The production now at DHT clearly understands that requirement and deserves to have audiences lining up at the door. There are several expert hands guiding it.
Peter Lockyer (co-director and playing the lead role of Jean Valjean) has Broadway and operatic credentials and has played Marius in professional productions of the show. Melanie Tojio Lockyer (co-director and choreographer) also has a professional performing and directing resume.

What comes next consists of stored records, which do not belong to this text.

-- ==== Sys2Proof/Tests/Slice0.lean ====
section
/-! SUPPORT. Tests with expected results from spec/95_test_vectors.md (its vector is named at each) or worked out by
hand from the named rule, and for every statement with hypotheses a concrete state and operands that meet them. -/

namespace Sys2Proof.Tests

open Sys2Proof Sys2Proof.Machine

/-! ### Helpers -/

/-- A field of the next state, if there is one. -/
def seen {α : Type} (r : StepResult) (f : State → α) : Option α :=
  match r with
  | .next t => some (f t)
  | .fault _ => none
  | .refused _ => none

/-- The step took this exit. -/
def refusedWith (r : StepResult) (w : Refusal) : Bool :=
  match r with
  | .next _ => false
  | .fault _ => false
  | .refused v => decide (v = w)

/-- The pixel `A` of spec/95_test_vectors.md. -/
def pixelA : Pixel := ⟨10, 20, 30, 255⟩

/-- A cache of zero pixels. -/
def emptyCache : Cache := Vector.replicate 64 zeroPixel

/-- A decode job of two pixels in this phase, with these tokens in IN. -/
def decoding (ph : DPhase) (toks : List InToken) : State :=
  { State.reset with
    state := .busy, jobMode := .decode, npix := 2, hdrValid := true, dphase := ph, inq := toks }

/-- A decode job that has taken the first 13 bytes of the header 1 x 1, 3 channels. -/
def headerTaken (toks : List InToken) : State :=
  { State.reset with
    state := .busy, jobMode := .decode, bytecnt := 13, dphase := .hdr 13,
    hdrbuf := #v[0x71, 0x6F, 0x69, 0x66, 0, 0, 0, 1, 0, 0, 0, 1, 3, 0], inq := toks }

/-- An encode job of 100 pixels that has taken `done` of them and holds a run, with these tokens in IN. -/
def encoding (done : Count) (run : BitVec 6) (toks : List InToken) : State :=
  { State.reset with
    state := .busy, npix := 100, pixcnt := done, hdrValid := true, run := run,
    encState := if run = 0 then .scanning else .inRun, inq := toks }

/-- A finished job in this state, of the reset machine. -/
def ended (js : JobState) : State := { State.reset with state := js }

/-! ### WellFormed: an ill-formed term for each check -/

theorem test_wellFormed_accepts : (Instr.diff (-2) 1 0).wellFormed = true ∧ (Instr.luma 38 31 24).wellFormed = true ∧
    (Instr.run 1).wellFormed = true ∧ (Instr.run 62).wellFormed = true := by decide

theorem test_wellFormed_refuses_diff : (Instr.diff 2 0 0).wellFormed = false ∧
    (Instr.diff 0 (-3) 0).wellFormed = false ∧ (Instr.diff 0 0 2).wellFormed = false := by decide

theorem test_wellFormed_refuses_luma : (Instr.luma 0 32 0).wellFormed = false ∧
    (Instr.luma 9 0 0).wellFormed = false ∧ (Instr.luma 0 0 (-9)).wellFormed = false := by decide

theorem test_wellFormed_refuses_run : (Instr.run 0).wellFormed = false ∧ (Instr.run 63).wellFormed = false := by decide

/-! ### Decoding: words written out from the encodings of spec/30_encoding.md -/

/-- R89: `11111110`, then r, g, b. -/
theorem test_decode_rgb : decode [0b11111110#8, 0b00001010#8, 0b00010100#8, 0b00011110#8, 0x77#8] =
    .chunk (.rgb 10 20 30) [0x77#8] := by decide

/-- R90: `11111111`, then r, g, b, a. -/
theorem test_decode_rgba : decode [0b11111111#8, 0b00001010#8, 0b00010100#8, 0b00011110#8, 0b00101000#8] =
    .chunk (.rgba 10 20 30 40) [] := by decide

/-- R85: `00iiiiii`. -/
theorem test_decode_index : decode [0b00110101#8] = .chunk (.index 53) [] := by decide

/-- R86, VF4: `01rrggbb` with the fields 3, 0, 2. -/
theorem test_decode_diff : decode [0b01110010#8] = .chunk (.diff 1 (-2) 0) [] := by decide

/-- R87, VF12: `10gggggg rrrrbbbb` with the fields 63, 15, 1. -/
theorem test_decode_luma : decode [0b10111111#8, 0b11110001#8] = .chunk (.luma 38 31 24) [] := by decide

/-- R88: `11nnnnnn` with the field 41. -/
theorem test_decode_run : decode [0b11101001#8] = .chunk (.run 42) [] := by decide

/-- R84: 0xFD is the last RUN; 0xFE and 0xFF are tested first. -/
theorem test_decode_tags : decode [0xFD#8] = .chunk (.run 62) [] ∧
    decode [0xFE#8, 0, 0] = .rejected (.truncated .rgb) ∧
    decode [0xFF#8, 0, 0, 0] = .rejected (.truncated .rgba) ∧ decode [] = .rejected .noBytes := by decide

/-- VF8, VF9, VF11, VF13, VF14. -/
theorem test_encode_luma : encode (.luma (-40) (-32) (-40)) = [0x80#8, 0x00#8] ∧
    encode (.luma 38 31 38) = [0xBF#8, 0xFF#8] ∧ encode (.luma (-25) (-32) (-25)) = [0x80#8, 0xFF#8] ∧
    encode (.luma (-1) (-3) 2) = [0x9D#8, 0xAD#8] ∧ encode (.luma (-18) (-19) (-18)) = [0x8D#8, 0x99#8] := by decide

/-- The rows of the opcode table, by their own bits alone. -/
theorem test_table_words : decodeTableWord 8 0xFE = some (.rgb 0 0 0) ∧ decodeTableWord 8 0xFF = some (.rgba 0 0 0 0) ∧
    decodeTableWord 8 0x00 = some (.index 0) ∧ decodeTableWord 8 0x40 = some (.diff (-2) (-2) (-2)) ∧
    decodeTableWord 16 0x0180 = some (.luma (-40) (-32) (-39)) ∧ decodeTableWord 8 0xC0 = some (.run 1) := by decide

/-- The bits at and above `nbits` are 0. -/
theorem test_table_word_masks : decodeTableWord 32 0x1E140AFE = some (.rgb 10 20 30) ∧
    decodeTableWord 16 0x1E140AFE = some (.rgb 10 0 0) := by decide

/-! ### One step on each chunk, from the job-start pixel and an empty cache (2.5 of the vectors) -/

/-- VK1. -/
theorem test_step_rgb : seen (step (State.reset.withFetchWord 32 0x1E140AFE))
    (fun t => (t.prev, t.out, t.cache == emptyCache.set 9 pixelA, t.pixcnt)) =
    some (pixelA, [.pixel pixelA], true, 1) := by decide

Together, they have shaped a sharply disciplined and agile production that looks good, sounds extraordinary and moves with precision. They are aided by musical director Phil Hidalgo, who elicits excellent solo and chorus work from the cast and solid accompaniment that makes us quickly forget the small size of the orchestra.
Designer Willie Sabel compensates for the small stage and the lack of a turntable with multiple arched units that swirl and reassemble into necessary backgrounds and an interlocking barricade that performs the same feat. And while there is no turntable, much of the circular crowd movement and scenery shifts suggest that it's still there. The only awkward staging moment comes from Javert's plunge into the Seine, suggested by his reclining backward between a pair of parted blackout curtains.
Aside from a few disappointing wigs, the generally dusty and shadowy stage is picture perfect, trimmed out with costumer Karen Wolfe's raggedy costumes and Stephen Clear's moody lighting.
Individual performances are first-rate.
Lockyer, who is a mite small and young for the role of Valjean, fills out the character with a powerful voice and a seriously compelling presence. While he clearly has the vocal requirements for the demanding music, he — and everyone else in the cast — gets a subtle assist from an often overlooked technician, the sound designer. Mikel Humerickhouse wonderfully manages the amplification in this production, and nowhere more successfully than on Lockyer's show-stopping "Bring Him Home."
It's a painfully delicate number, requiring Lockyer to lift his voice into an upper range for pristine high notes which must not sound falsetto. The effect is thrilling in this production — capturing a high sentiment, freezing it in time, and taking hundreds of audience members along for the climb. We might claim later that we knew it was amplified and that a bit of reverberation was added, but while it was happening, the audience held its collective breath.
Thomas M. Johnson is also excellent as the conflicted policeman who hounds Valjean throughout the story. He sings with operatic overtones and rises out a context that is already blatantly melodramatic to portray a soul finally broken by its own moribund morality. Convincingly, death can be his only option.
Tricial Marciel and Shawna Masuda have beautiful vocal moments as Fantine and Eponine. Martina Cacciaroni and Elitei Tatafu Jr. are the young lovers Cosette and Marius, and Layton Santos is a noble Enjolras. Douglas Scheer and Cathy Foy-Mahi bring colorful and delightful comic relief as the Thenardiers.
This production of "Les Misérables" neatly demonstrates the excellent outcome possible from the right combination of performance and production talent.
Joseph T. Rozmiarek has been reviewing theater since 1973.